What we want to do is read each lyric and store it as a PlainTextDocument object to be used with tm. From that, the data can be cleaned and extracted for analysis.

# Data was part of a data frame before hand and was read in already
doc.vec <- VectorSource(top100$lyrics)
doc.corp <- Corpus(doc.vec)

First step is to set everything to lowercase:

doc.corp <- tm_map(doc.corp, content_transformer(tolower))

One issue that may be encountered is common words such as “you”, “a”, “the”, and such might want to be removed. A list of common words in english can be found using stopwords(“en”). Though, this can be done like before:

#doc.corp <- tm_map(doc.corp, removeWords, stopwords("en"))

Now, remove all the remove punctuations.

doc.corp <- tm_map(doc.corp, removePunctuation)

Removing all common words may not be what we want since words like “you” and “me” can define the song. By removing punctuation, the removed words should also have punctuation removed as well. With this, some common words can be removed:

doc.corp <- tm_map(doc.corp, removeWords, c("to","too", "i", "its","ill", "im", "a", "an", "and", "at", "are","on", "be", "the", "that", "for"))

Next part is to strip extra white space:

doc.corp <- tm_map(doc.corp, stripWhitespace)

Now to create a Document Term Matrix which will be used for analysis.

dtm <- DocumentTermMatrix(doc.corp)

This now provides us with a basis to examin the lyrics with.

It is VERY IMPORTANT to note that the minimum word length is set to 3 by default. To change it, the call would be DocumentTermMatrix(doc.corp, control=list(wordLengths=c(1,Inf)) ), where 1 can be replaced with any minimum length.

There is much more that could of been done, such as stemming using the SnowballC package to remove affixes like “ing”, “ies”, and such from words to get at a root word. As well, could try to remove all common words provided by the stopwords(“en”) function.

Total Words

Using the Document Term Matrix, each row of the matrix:

top100$totWords <- rowSums(as.matrix(dtm))

ggplot(top100, aes(x=year, y=totWords)) + geom_boxplot() + theme(axis.text.x=element_text(angle=90, hjust=1, vjust=0.5))

The issue with this, is that certain songs may repeat the chorus multiple times but adding no more unique words.

Total Unique Words

dtm.m <- as.matrix(dtm)
dtm.m[dtm.m > 0] <- 1
top100$totUWords <- rowSums(dtm.m)

ggplot(top100, aes(x=year, y=totUWords)) + geom_boxplot() + theme(axis.text.x=element_text(angle=90, hjust=1, vjust=0.5))

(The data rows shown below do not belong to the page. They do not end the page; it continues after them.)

-- ==== Sys2Proof/Tests/Slice0.lean ====
section
/-!
SUPPORT. Tests: words decoded, ill-formed terms refused, single steps, and a witness for the hypotheses of each statement.
-/

namespace Sys2Proof.Tests
open Sys2Proof Sys2Proof.Machine

/-! ### States for tests -/

/-- The device after reset, with every core as given. -/
def devOf (c : Core) : Device := { cores := Vector.replicate 192 c }

/-- A device with no convoy in it. -/
def onDev (d : Device) : State := { dev := d, base := d }

/-- The state after reset, with every core as given. -/
def onCore (c : Core) : State := onDev (devOf c)

/-- A core after reset that runs, at a level. -/
def coreAt (pl : BitVec 2) : Core := { Core.atReset with mode := .run, pl := pl }

/-- The same, with a thread made from that of a launch. -/
def coreWith (f : Thread → Thread) : Core := { coreAt 2 with thr := f Thread.fresh }

/-- x registers of the level of `coreAt 2`. -/
def coreX (xs : List (XReg × Word)) : Core := xs.foldl (fun c p => c.setX p.1 p.2) (coreAt 2)

set_option Elab.async false

/-! ### Words decoded -/

theorem test_decode_add : decodeWord 0b0_0000000_000001_000010_000011_000_0_0_000000_0_00100_000000000_00000000000_1 = .ok (.full (.add .s32 1 2 3)) := by decide

theorem test_decode_addi : decodeWord 0b0_0001000_000101_000000_000000_000_0_0_1111111111111111_00110_00000000_000_1 = .ok (.full (.addi .s64 5 0 0xFFFF)) := by decide

theorem test_decode_lim : decodeWord 0b0_0001110_000111_000000_000000_000_0_0_0001001000110100_0101011001111000_1 = .ok (.full (.lim 7 0x12345678)) := by decide

theorem test_decode_fadd : decodeWord 0b0_0010000_000001_000010_000011_000_0_0_000000_0_01010_000000000_00000000111_1 = .ok (.full (.fadd .f32 1 2 3 .ctl)) := by decide

theorem test_decode_bltu : decodeWord 0b0_0011000_000000_000001_000010_100_0_0_00000000000000000000000000000010_1 = .ok (.full (.branch .ltu 1 2 2)) := by decide

theorem test_decode_jr : decodeWord 0b0_0011010_111111_111111_000000_000_0_0_000000_0_00000_000000000_00000000000_1 = .ok (.full (.jr 63 63)) := by decide

theorem test_decode_wadd : decodeWord 0b0_0011110_000001_000010_000011_000_0_0_000000_0_00100_000000001_00000000000_1 = .ok (.full (.wadd .s32 1 2 3)) := by decide

theorem test_decode_vadd : decodeWord 0b0_0100000_000001_000010_000011_101_1_1_000000_0_00100_000000000_00000000000_1 = .ok (.full (.vadd .s32 5 1 ⟨2, true⟩ ⟨3, true⟩)) := by decide

theorem test_decode_vaddF : decodeWord 0b0_0110000_000011_000001_000010_000_1_1_000000_0_01010_000000000_00000000111_1 = .ok (.full (.vaddF .f32 0 3 ⟨1, true⟩ ⟨2, true⟩ .ctl)) := by decide

theorem test_decode_vredsum : decodeWord 0b0_0111100_010100_000001_000000_000_1_0_000000_0_00100_000000000_00000000000_1 = .ok (.full (.vredsum .s32 0 20 ⟨1, true⟩ 0)) := by decide

theorem test_decode_mor : decodeWord 0b0_1000000_000001_000010_000011_000_0_0_000000_0_00000_000000001_00000000000_1 = .ok (.full (.mor 1 2 3)) := by decide

theorem test_decode_ld : decodeWord 0b0_1000100_000100_000010_000000_000_0_0_0000000000001000_00111_00000000_000_1 = .ok (.full (.ld .z64 .glob 4 2 8)) := by decide

theorem test_decode_amoadd : decodeWord 0b0_1010000_000001_000010_000011_000_0_0_000000_0_00111_000000000_00001000000_1 = .ok (.full (.amoadd .z64 .relaxed .device 1 2 3)) := by decide

theorem test_decode_fence : decodeWord 0b0_1011000_000000_000000_000000_000_0_0_000000_0_00000_000000000_00000000101_1 = .ok (.full (.fence .system)) := by decide

theorem test_decode_sopenfib : decodeWord 0x6800A2C000002000 = .ok (.full (.sopenFib .s8 .glob .glob .idx16 0 10 11 0)) := by decide

theorem test_decode_cxnext : decodeWord 0x6944414030001000 = .ok (.full (.cxnext 17 4 5 6)) := by decide

theorem test_decode_tret : decodeWord 0b0_1110110_000000_000000_000000_000_0_0_000000_0_00000_000000000_00000000000_1 = .ok (.full .tret) := by decide

theorem test_decode_pair : decodeWord 0xD4200000A8608002 = .ok (.pair (.wfmalR 2 0 0) (.wfmalR 3 1 1)) := by decide

theorem test_decode_movnop : decodeWord 0b1_00001_000001_000010_00000000000000_00000_000000_000000_00000000000000_1 = .ok (.pair (.mov 1 2) .nop) := by decide

theorem test_decode_setvl : decodeWord 0b0_0011011_000001_000010_000000_000_0_0_0000000000000000_00000_00000010_000_1 = .ok (.full (.setvl 1 2)) := by decide

theorem test_decode_hpush : decodeWord 0x5B50A2C000001101 = .ok (.full (.hpush .device 20 10 11)) := by decide

theorem test_decode_cplaunch : decodeWord 0b0_1110000_000001_000000_000000_000_0_0_000000_0_00000_000000010_00001100000_1 = .ok (.full (.cplaunch 1 3)) := by decide

theorem test_decode_dmac : decodeWord 0x64042086000003FF = .ok (.full (.dmacVI .s16 0 ⟨1, true⟩ ⟨2, true⟩ 1 0xFF)) := by decide

/-! ### Ill-formed instructions: one for each check of an operand -/

theorem test_refused_1 : ([
    .add .s8 1 1 1, .sub .s8 1 1 1, .and .s64 1 1 1, .or .s64 1 1 1, .xor .s64 1 1 1, .sll .s8 1 1 1, .srl .s8 1 1 1,
    .sra .s8 1 1 1, .slt .s8 1 1 1, .min .s8 1 1 1, .max .s8 1 1 1, .addsl .s8 1 1 1 0, .mul .s8 1 1 1, .mulh .s8 1 1 1,
    .div .s8 1 1 1, .rem .s8 1 1 1, .clz .s64 1 1, .ctz .s64 1 1, .popc .s64 1 1, .ext .z64 1 1, .addi .s8 1 1 0,
    .andi .s64 1 1 0, .ori .s64 1 1 0, .xori .s64 1 1 0, .slli .s8 1 1 0, .slli .s32 1 1 32, .srli .s8 1 1 0,
    .srli .s32 1 1 32, .srai .s8 1 1 0, .srai .s32 1 1 32] : List Instr).all (fun i => !legal i) = true := by decide

theorem test_refused_2 : ([
    .slti .s8 1 1 0, .muli .s8 1 1 0, .fadd .f16 1 1 1 .rne, .fsub .f16 1 1 1 .rne, .fmul .f16 1 1 1 .rne,
    .fdiv .f16 1 1 1 .rne, .fsqrt .f16 1 1 .rne, .fmin .f16 1 1 1 .rne, .fmax .f16 1 1 1 .rne, .fneg .f16 1 1 .rne,
    .fabs .f16 1 1 .rne, .feq .f16 1 1 1 .rne, .flt .f16 1 1 1 .rne, .fle .f16 1 1 1 .rne, .fma .f16 1 1 1 1 .rne,
    .fli .f16 1 0, .faddi .f16 1 1 0, .fmuli .f16 1 1 0, .wadd .z8 2 2 2, .wsub .z8 2 2 2, .wmul .z8 2 2 2,
    .wmin .z8 2 2 2, .wmax .z8 2 2 2, .wseq .z8 2 2 2, .wslt .z8 2 2 2, .wli .z8 2 0, .waddi .z8 2 2 0, .wseqi .z8 2 2 0,
    .wslti .z8 2 2 0, .wld .z64 2 2 0 .ab] : List Instr).all (fun i => !legal i) = true := by decide

theorem test_refused_3 : ([
    .wld .s16 2 2 0 .glob, .wst .s16 2 2 0, .vadd .z64 1 1 ⟨1, false⟩ ⟨1, false⟩, .vsub .z64 1 1 ⟨1, false⟩ ⟨1, false⟩,
    .vmul .z64 1 1 ⟨1, false⟩ ⟨1, false⟩, .vmulh .z64 1 1 ⟨1, false⟩ ⟨1, false⟩, .vdiv .z64 1 1 ⟨1, false⟩ ⟨1, false⟩,
    .vrem .z64 1 1 ⟨1, false⟩ ⟨1, false⟩, .vmin .z64 1 1 ⟨1, false⟩ ⟨1, false⟩, .vmax .z64 1 1 ⟨1, false⟩ ⟨1, false⟩,
    .vabs .z64 1 1 ⟨1, false⟩, .vneg .z64 1 1 ⟨1, false⟩, .vmadd .z64 1 1 ⟨1, false⟩ ⟨1, false⟩ ⟨1, false⟩,
    .vsll .z64 1 1 ⟨1, false⟩ ⟨1, false⟩, .vsrl .z64 1 1 ⟨1, false⟩ ⟨1, false⟩, .vsra .z64 1 1 ⟨1, false⟩ ⟨1, false⟩,
    .vand .s16 1 1 ⟨1, false⟩ ⟨1, false⟩, .vor .s16 1 1 ⟨1, false⟩ ⟨1, false⟩, .vxor .s16 1 1 ⟨1, false⟩ ⟨1, false⟩,
    .vandn .s16 1 1 ⟨1, false⟩ ⟨1, false⟩, .vnot .s16 1 1 ⟨1, false⟩, .vaddi .z64 1 1 ⟨1, false⟩ 0,
    .vmuli .z64 1 1 ⟨1, false⟩ 0, .vmini .z64 1 1 ⟨1, false⟩ 0, .vmaxi .z64 1 1 ⟨1, false⟩ 0,
    .vandi .s16 1 1 ⟨1, false⟩ 0, .vori .s16 1 1 ⟨1, false⟩ 0, .vxori .s16 1 1 ⟨1, false⟩ 0,
    .vslli .z64 1 1 ⟨1, false⟩ 0, .vslli .s16 1 1 ⟨1, false⟩ 16] : List Instr).all (fun i => !legal i) = true := by decide

theorem test_refused_4 : ([
    .vsrli .z64 1 1 ⟨1, false⟩ 0, .vsrli .s16 1 1 ⟨1, false⟩ 16, .vsrai .z64 1 1 ⟨1, false⟩ 0,
    .vsrai .s16 1 1 ⟨1, false⟩ 16, .vcmpi .lt .z64 1 1 ⟨1, false⟩ 0, .vcmpi .lt .s16 1 0 ⟨1, false⟩ 0,
    .vcmp .lt .z64 1 1 ⟨1, false⟩ ⟨1, false⟩, .vcmp .lt .s16 1 0 ⟨1, false⟩ ⟨1, false⟩,
    .vsel .q4 1 ⟨1, false⟩ ⟨1, false⟩ 1, .vbcast .q4 1 1 1, .vidx .z64 1 1 0 0,
    .vaddF .f64 1 1 ⟨1, false⟩ ⟨1, false⟩ .rne, .vsubF .f64 1 1 ⟨1, false⟩ ⟨1, false⟩ .rne,
    .vmulF .f64 1 1 ⟨1, false⟩ ⟨1, false⟩ .rne, .vdivF .f64 1 1 ⟨1, false⟩ ⟨1, false⟩ .rne,
    .vsqrt .f64 1 1 ⟨1, false⟩ .rne, .vminF .f64 1 1 ⟨1, false⟩ ⟨1, false⟩ .rne,
    .vmaxF .f64 1 1 ⟨1, false⟩ ⟨1, false⟩ .rne, .vnegF .f64 1 1 ⟨1, false⟩ .rne, .vabsF .f64 1 1 ⟨1, false⟩ .rne,
    .vfma .f64 1 1 ⟨1, false⟩ ⟨1, false⟩ ⟨1, false⟩ .rne, .vaddiF .f64 1 1 ⟨1, false⟩ 0, .vmuliF .f64 1 1 ⟨1, false⟩ 0,
    .vminiF .f64 1 1 ⟨1, false⟩ 0, .vmaxiF .f64 1 1 ⟨1, false⟩ 0, .vqnt .f64 .t1 1 ⟨1, false⟩,
    .vdqnt .f64 1 1 ⟨1, false⟩ .rne, .vbfly .f64 1 ⟨1, false⟩ 0 false .rne, .vredsum .z64 1 1 ⟨1, false⟩ 1,
    .vredand .s16 1 1 ⟨1, false⟩ 1] : List Instr).all (fun i => !legal i) = true := by decide

theorem test_refused_5 : ([
    .vredor .s16 1 1 ⟨1, false⟩ 1, .vredxor .s16 1 1 ⟨1, false⟩ 1, .vscansum .z64 1 1 ⟨1, false⟩ 1 false,
    .vscanmin .z64 1 1 ⟨1, false⟩ 1 false, .vscanmax .z64 1 1 ⟨1, false⟩ 1 false, .vsegsum .z64 1 1 ⟨1, false⟩ 1,
    .vsegsum .s16 1 1 ⟨1, false⟩ 0, .vsegmin .z64 1 1 ⟨1, false⟩ 1, .vsegmin .s16 1 1 ⟨1, false⟩ 0,
    .vsegmax .z64 1 1 ⟨1, false⟩ 1, .vsegmax .s16 1 1 ⟨1, false⟩ 0, .vslideup .q4 1 1 ⟨1, false⟩ 1,
    .vslidedn .q4 1 1 ⟨1, false⟩ 1, .vrot .q4 1 1 ⟨1, false⟩ 1, .vperm .q4 1 1 ⟨1, false⟩ ⟨1, false⟩,
    .vcompress .q4 1 ⟨1, false⟩ 1, .vexpand .q4 1 ⟨1, false⟩ 1, .vxch .q4 1 ⟨1, false⟩ 1 1, .mand 0 1 1, .mor 0 1 1,
    .mxor 0 1 1, .mandn 0 1 1, .mnot 0 1, .mset 0, .ld .f32 .ab 1 1 0, .st .f32 .ab 1 1 0, .st .z8 .wb 1 1 0,
    .vlds .s64 .ab 1 1 1 1 0, .vsts .s64 .ab 1 1 1 1 0, .vsts .e5m2 .wb 1 1 1 1 0] : List Instr).all (fun i => !legal i) = true := by decide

Lets take a look at which songs had over 300 unique words:

kable(top100[top100$totUWords > 300, c(1,2,5,10,11)], align='c', row.names=F)
Artist Title year Total Words Total Unique Words
Bad Meets Evil Lighters 2011 563 317
Bill Hayes The Ballad of Davy Crockett 1955 557 314
Dem Franchize Boyz I Think They Like Me 2006 716 325
Drake Forever 2009 727 355
Drake Forever 2010 727 355
Eminem Sing for the Moment 2003 588 316
Eminem The Real Slim Shady 2000 697 308
Ludacris Pimpin All Over the World 2005 651 316
Luniz I Got 5 on It 1995 476 306
Master P Make Em Say Uhh 1998 656 324
Missy Elliott Gossip Folks 2003 516 321
Mo Thugs Ghetto Cowboy 1999 542 312
Puff Daddy Been Around the World 1998 798 377
Puff Daddy Victory 1998 613 365
The Game How We Do 2005 495 313
The Notorious BIG One More Chance 1995 553 304

It seems that rap music takes up the spots.

Top 25 Most Frequent Words

To take a look at the top 25 most frequented words:

kable(as.data.frame(tail(sort(colSums(as.matrix(dtm))), n=25)), align='c', col.names=c("Frequency"))
Word Frequency
out 6290
she 6491
one 6521
down 6883
want 7094
youre 7837
yeah 8323
this 8567
now 8635
what 9273
get 9332
can 9337
got 9435
when 9788
but 10362
with 10601
just 11150
baby 11856
like 12258
know 13019
all 13946
dont 14010
your 17967
love 19155
you 77734

Since some frequent terms like you, your, youre, when, with, and other common terms are high up on the list, they should be removed at a later point and could be re-analysed. As well, minimum word length should be set to 1, then can do comparisons like ‘he’ vs ‘she’. At a later point I may look at this.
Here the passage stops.